Some researchers dig into libraries, but archeologists dig in the dirt.

Excavation is the way archeologists look below the surface. Excavation destroys an archeological place, so archeologists are very careful about how and where they dig.

Archeologists grid a site before excavating. Then, layer by layer, unit by unit, they use different tools to dig, photograph, and draw what they see. They also take soil samples and bag up artifacts. If they're lucky, they find features like ancient cookstoves or wells or even buildings.

(photo) Image of rocky layers of soil. (NPS)

Stratigraphy helped archeologists make a timeline for the Mississippi River region.

Each new layer of soil, or stratum, signals a different cultural time period. See how the soil layers change color? A stratum might be a few centimeters or many feet thick. Soil layers usually get older the deeper they go. Archeologists dig until they hit subsoil, a layer without artifacts.

Sometimes archeologists name and date the layers from the artifacts, the texture of the soil, and careful mapping. They put this information into a timeline for the site.

 (photo) Kids dig through artifacts in a screen. (Community Archaeology Program, Binghamton University)

A chance to get your dirty paws on the past.

Buckets and shovelfuls of dirt are dumped in a screen held by a wooden frame. Shaking the screen really hard leaves behind artifacts, stones, and debris. The artifacts go in labeled paper bags to study later. Sometimes archeologists take samples of soil for analysis.

For tiny objects, like beads and seeds, archeologists shoot water through a fine mesh screen in a process called waterscreening.

(photo) Notes and drawings describe what excavators did and saw. (Southeast Archeological Center)

Notes and drawings describe what excavators did and saw.

Good recordkeeping is really important. Archeologists make notes and draw interesting finds the entire time they excavate. The records describe what the archeologists saw in the units. Photographs and maps are another kind of documentation. They show what archeologists saw.

If you've visited an archeological site, then you have seen how old archeological photographs and records help us learn about the past.

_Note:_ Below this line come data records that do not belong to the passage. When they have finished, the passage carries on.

-- ==== Sys2Proof/Word.lean ====
section
/-! DEFINITION. The word types of the AKN5016 (R7): bytes, 32-bit parameter words, 64-bit memory words. -/
namespace Sys2Proof

/-- A byte of a packet, a stream or a memory. -/
abbrev Byte := BitVec 8

/-- A parameter or result word (R7: each word is 32 bits). -/
abbrev Word := BitVec 32

/-- A counter of a status section: 32 bits, saturating at 0xFFFF_FFFF (R340 and the counter rules of the
chapters). -/
abbrev Counter := BitVec 32

/-- A frame number: a 32-bit count that wraps modulo 2^32 (R12). -/
abbrev FrameId := BitVec 32

/-- A pixel value of type u20 (R10). -/
abbrev Px := BitVec 20

end Sys2Proof
end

(photo) A bighorn sheep. (NPS)

Watch this space see where archeological evidence is found in California.

A sheep is a sheep is a sheep, right? Perhaps. Remember the different kinds of archeologists? Each one uses what they know to look at sheep in a different way.

During a dig, they pool ideas to find all the possible sheepish meanings. Maybe they see sheep images on rocks. Or excavate a historic sheep farm. Or study how grazing sheep change landscapes. Or wonder about the uses for sheep. Or head to collections to compare the faunal finds to another site.